YOUR INSTRUCTIONS: Once the line containing "let after := fun" is found in the records below, return it and each following line exactly, up to and including the line containing "forwardQueue := forward, localQueue", and nothing else.

MATERIAL FOR THIS TASK:
- - -

/-- TRANSMIT_SLOT_FILL: an empty slot of a port not in BUS_OFF takes the head of its queue, the C-port's by the
arbiter's table; a full slot or a port in BUS_OFF is left alone (R10, R11). That the command
of a fill that cannot come about, of a full slot or in BUS_OFF, changes nothing is the model's choice (log 6). -/
def Obligations.TransmitSlotFills : Prop :=
  ∀ s : State, s.inReset = false →
    (∀ p, (s.port p).slot ≠ none ∨ (s.port p).state = .busOff → exec (.transmitSlotFill p) s = .next s)
    ∧ (s.ports.sPort.slot = none → s.ports.sPort.state ≠ .busOff →
      exec (.transmitSlotFill .sPort) s = .next { s with ports := { s.ports with sPort := { s.ports.sPort with
        slot := if s.ports.downlinkQueue = [] then none else some .downlinkQueue } } })
    ∧ (s.ports.cPort.slot = none → s.ports.cPort.state ≠ .busOff → ∃ q,
      exec (.transmitSlotFill .cPort) s = .next { s with ports := { s.ports with cPort := { s.ports.cPort with slot := q } } }
        ∧ (s.ports.localQueue ≠ [] → s.ports.forwardQueue = [] → q = some .localQueue)
        ∧ (s.ports.localQueue ≠ [] → s.ports.forwardQueue ≠ [] → (s.ports.runCount : Int) < s.ports.localPass →
            q = some .forwardQueue)
        ∧ (s.ports.localQueue ≠ [] → s.ports.forwardQueue ≠ [] → s.ports.localPass ≤ (s.ports.runCount : Int) →
            q = some .localQueue)
        ∧ (s.ports.localQueue = [] → s.ports.forwardQueue ≠ [] → q = some .forwardQueue)
        ∧ (s.ports.localQueue = [] → s.ports.forwardQueue = [] → q = none))

/-- FRAME_SENT: the frame leaves its queue, the slot becomes empty, the transmit error count falls by 1 and the port
state follows; the run count follows R12; FWD_OVERFLOW is cleared when the forward queue empties; a frame that a restart
took out of the slot changes the error counts alone (R3, R10, R12, R13, R15, R20). That FRAME_SENT from an empty slot
changes nothing is the model's choice (log 6); the clause of a port whose frame is finishing after a restart is the model's
reading (log 5). -/
def Obligations.FrameSentLeavesItsQueue : Prop :=
  ∀ (p : PortId) (s : State), s.inReset = false →
    let x := s.port p
    let ps := s.ports
    let fewer : Port := { x with
      txErrors := x.txErrors - 1
      state := if 255 < x.txErrors - 1 then .busOff
        else if 128 ≤ x.txErrors - 1 ∨ 128 ≤ x.rxErrors then .passive else .active }
    let after := fun (y : Port) (forward own down : List Frame) (run : Nat) => { s with ports := { ps with
      sPort := if p = .sPort then y else ps.sPort
      cPort := if p = .cPort then y else ps.cPort
      forwardQueue := forward, localQueue := own, downlinkQueue := down, runCount := run } }
    (x.finishing = true → exec (.frameSent p) s =
      .next (after { fewer with finishing := false } ps.forwardQueue ps.localQueue ps.downlinkQueue ps.runCount))
    ∧ (x.finishing = false → x.slot = none → exec (.frameSent p) s = .next s)
    ∧ (x.finishing = false → x.slot = some .downlinkQueue → exec (.frameSent p) s =
      .next (after { fewer with slot := none } ps.forwardQueue ps.localQueue ps.downlinkQueue.tail ps.runCount))
    ∧ (x.finishing = false → x.slot = some .localQueue → exec (.frameSent p) s =
      .next (after { fewer with slot := none } ps.forwardQueue ps.localQueue.tail ps.downlinkQueue 0))
    ∧ (x.finishing = false → x.slot = some .forwardQueue →
      let t := after { fewer with slot := none } ps.forwardQueue.tail ps.localQueue ps.downlinkQueue
        (if ps.localQueue = [] then 0 else min 255 (ps.runCount + 1))
      (ps.forwardQueue.tail ≠ [] → exec (.frameSent p) s = .next t)
        ∧ (ps.forwardQueue.tail = [] → exec (.frameSent p) s = .next (report .fwdOverflow false t)))
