-- ==== Sys2Proof/Laws/Frames.lean ====
section
/-!
SUPPORT. What each shared operation leaves unchanged, as one conjunction per operation: every field of the state that
the operation does not own.
-/

namespace Sys2Proof.Machine

open Sys2Proof

/-! ### Flags -/

@[simp] theorem mark_frame (k : DisplayKind) (s : State) :
    (mark k s).inReset = s.inReset ∧
    (mark k s).strap = s.strap ∧
    (mark k s).rate = s.rate ∧
    (mark k s).timebase = s.timebase ∧
    (mark k s).ports = s.ports ∧
    (mark k s).classifier = s.classifier ∧
    (mark k s).channels = s.channels ∧
    (mark k s).cal = s.cal ∧
    (mark k s).engine = s.engine ∧
    (mark k s).tracker = s.tracker ∧
    (mark k s).tally = s.tally ∧
    (mark k s).responder = s.responder ∧
    (mark k s).freeIndex = s.freeIndex ∧
    (mark k s).pending = s.pending := by
  simp [mark]

@[simp] theorem report_frame (k : Condition) (b : Bool) (s : State) :
    (report k b s).inReset = s.inReset ∧
    (report k b s).strap = s.strap ∧
    (report k b s).rate = s.rate ∧
    (report k b s).timebase = s.timebase ∧
    (report k b s).ports = s.ports ∧
    (report k b s).classifier = s.classifier ∧
    (report k b s).channels = s.channels ∧
    (report k b s).cal = s.cal ∧
    (report k b s).engine = s.engine ∧
    (report k b s).tracker = s.tracker ∧
    (report k b s).tally = s.tally ∧
    (report k b s).responder = s.responder ∧
    (report k b s).freeIndex = s.freeIndex ∧
    (report k b s).pending = s.pending := by
  unfold report; constructorm* _ ∧ _ <;> ((repeat' split) <;> simp)

@[simp] theorem markBucket_frame (b : Bucket) (s : State) :
    (markBucket b s).inReset = s.inReset ∧
    (markBucket b s).strap = s.strap ∧
    (markBucket b s).rate = s.rate ∧
    (markBucket b s).timebase = s.timebase ∧
    (markBucket b s).ports = s.ports ∧
    (markBucket b s).classifier = s.classifier ∧
    (markBucket b s).channels = s.channels ∧
    (markBucket b s).cal = s.cal ∧
    (markBucket b s).engine = s.engine ∧
    (markBucket b s).tracker = s.tracker ∧
    (markBucket b s).tally = s.tally ∧
    (markBucket b s).responder = s.responder ∧
    (markBucket b s).freeIndex = s.freeIndex ∧
    (markBucket b s).pending = s.pending := by
  simp [markBucket]

/-! ### Ports and queues -/

@[simp] theorem withPort_frame (p : PortId) (x : Port) (s : State) :
    (s.withPort p x).inReset = s.inReset ∧
    (s.withPort p x).strap = s.strap ∧
    (s.withPort p x).rate = s.rate ∧
    (s.withPort p x).timebase = s.timebase ∧
    (s.withPort p x).classifier = s.classifier ∧
    (s.withPort p x).channels = s.channels ∧
    (s.withPort p x).cal = s.cal ∧
    (s.withPort p x).engine = s.engine ∧
    (s.withPort p x).tracker = s.tracker ∧
    (s.withPort p x).tally = s.tally ∧
    (s.withPort p x).display = s.display ∧
    (s.withPort p x).responder = s.responder ∧
    (s.withPort p x).freeIndex = s.freeIndex ∧
    (s.withPort p x).pending = s.pending := by
  cases p <;> simp [State.withPort]

@[simp] theorem tallyFrame_frame (f : FrameCounters → FrameCounters) (s : State) :
    (tallyFrame f s).inReset = s.inReset ∧
    (tallyFrame f s).strap = s.strap ∧
    (tallyFrame f s).rate = s.rate ∧
    (tallyFrame f s).timebase = s.timebase ∧
    (tallyFrame f s).classifier = s.classifier ∧
    (tallyFrame f s).channels = s.channels ∧
    (tallyFrame f s).cal = s.cal ∧
    (tallyFrame f s).engine = s.engine ∧
    (tallyFrame f s).tracker = s.tracker ∧
    (tallyFrame f s).tally = s.tally ∧
    (tallyFrame f s).display = s.display ∧
    (tallyFrame f s).responder = s.responder ∧
    (tallyFrame f s).freeIndex = s.freeIndex ∧
    (tallyFrame f s).pending = s.pending := by
  simp [tallyFrame]

@[simp] theorem offerForward_frame (f : Frame) (s : State) :
    (offerForward f s).inReset = s.inReset ∧
    (offerForward f s).strap = s.strap ∧
    (offerForward f s).rate = s.rate ∧
    (offerForward f s).timebase = s.timebase ∧
    (offerForward f s).classifier = s.classifier ∧
    (offerForward f s).channels = s.channels ∧
    (offerForward f s).cal = s.cal ∧
    (offerForward f s).engine = s.engine ∧
    (offerForward f s).tracker = s.tracker ∧
    (offerForward f s).tally = s.tally ∧
    (offerForward f s).responder = s.responder ∧
    (offerForward f s).freeIndex = s.freeIndex ∧
    (offerForward f s).pending = s.pending := by
  unfold offerForward; constructorm* _ ∧ _ <;> ((repeat' split) <;> simp)

@[simp] theorem offerDownlink_frame (f : Frame) (s : State) :
    (offerDownlink f s).inReset = s.inReset ∧
    (offerDownlink f s).strap = s.strap ∧
    (offerDownlink f s).rate = s.rate ∧
    (offerDownlink f s).timebase = s.timebase ∧
    (offerDownlink f s).classifier = s.classifier ∧
    (offerDownlink f s).channels = s.channels ∧
    (offerDownlink f s).cal = s.cal ∧
    (offerDownlink f s).engine = s.engine ∧
    (offerDownlink f s).tracker = s.tracker ∧
    (offerDownlink f s).tally = s.tally ∧
    (offerDownlink f s).display = s.display ∧
    (offerDownlink f s).responder = s.responder ∧
    (offerDownlink f s).freeIndex = s.freeIndex ∧
    (offerDownlink f s).pending = s.pending := by
  unfold offerDownlink; constructorm* _ ∧ _ <;> ((repeat' split) <;> simp)

@[simp] theorem enqueueLocal_frame (f : Frame) (s : State) :
    (enqueueLocal f s).inReset = s.inReset ∧
    (enqueueLocal f s).strap = s.strap ∧
    (enqueueLocal f s).rate = s.rate ∧
    (enqueueLocal f s).timebase = s.timebase ∧
    (enqueueLocal f s).classifier = s.classifier ∧
    (enqueueLocal f s).channels = s.channels ∧
    (enqueueLocal f s).cal = s.cal ∧
    (enqueueLocal f s).engine = s.engine ∧
    (enqueueLocal f s).tracker = s.tracker ∧
    (enqueueLocal f s).tally = s.tally ∧
    (enqueueLocal f s).display = s.display ∧
    (enqueueLocal f s).responder = s.responder ∧
    (enqueueLocal f s).freeIndex = s.freeIndex ∧
    (enqueueLocal f s).pending = s.pending := by
  simp [enqueueLocal]

/-! ### Engine state and the calibration set -/

@[simp] theorem evaluateEngine_frame (s : State) :
    (evaluateEngine s).inReset = s.inReset ∧
    (evaluateEngine s).strap = s.strap ∧
    (evaluateEngine s).rate = s.rate ∧
    (evaluateEngine s).timebase = s.timebase ∧
    (evaluateEngine s).ports = s.ports ∧
    (evaluateEngine s).classifier = s.classifier ∧
    (evaluateEngine s).channels = s.channels ∧
    (evaluateEngine s).cal = s.cal ∧
    (evaluateEngine s).tracker = s.tracker ∧
    (evaluateEngine s).tally = s.tally ∧
    (evaluateEngine s).display = s.display ∧
    (evaluateEngine s).responder = s.responder ∧
    (evaluateEngine s).freeIndex = s.freeIndex ∧
    (evaluateEngine s).pending = s.pending := by
  simp [evaluateEngine]

@[simp] theorem discardLift_frame (s : State) :
    (discardLift s).inReset = s.inReset ∧
    (discardLift s).strap = s.strap ∧
    (discardLift s).rate = s.rate ∧
    (discardLift s).timebase = s.timebase ∧
    (discardLift s).ports = s.ports ∧
    (discardLift s).classifier = s.classifier ∧
    (discardLift s).channels = s.channels ∧
    (discardLift s).cal = s.cal ∧
    (discardLift s).tracker = s.tracker ∧
    (discardLift s).tally = s.tally ∧
    (discardLift s).display = s.display ∧
    (discardLift s).responder = s.responder ∧
    (discardLift s).freeIndex = s.freeIndex ∧
    (discardLift s).pending = s.pending := by
  simp [discardLift]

- - -

COMPLETED EXERCISE:
    let after := fun (y : Port) (forward own down : List Frame) (run : Nat) => { s with ports := { ps with
      sPort := if p = .sPort then y else ps.sPort
      cPort := if p = .cPort then y else ps.cPort
      forwardQueue := forward, localQueue := own, downlinkQueue := down, runCount := run } }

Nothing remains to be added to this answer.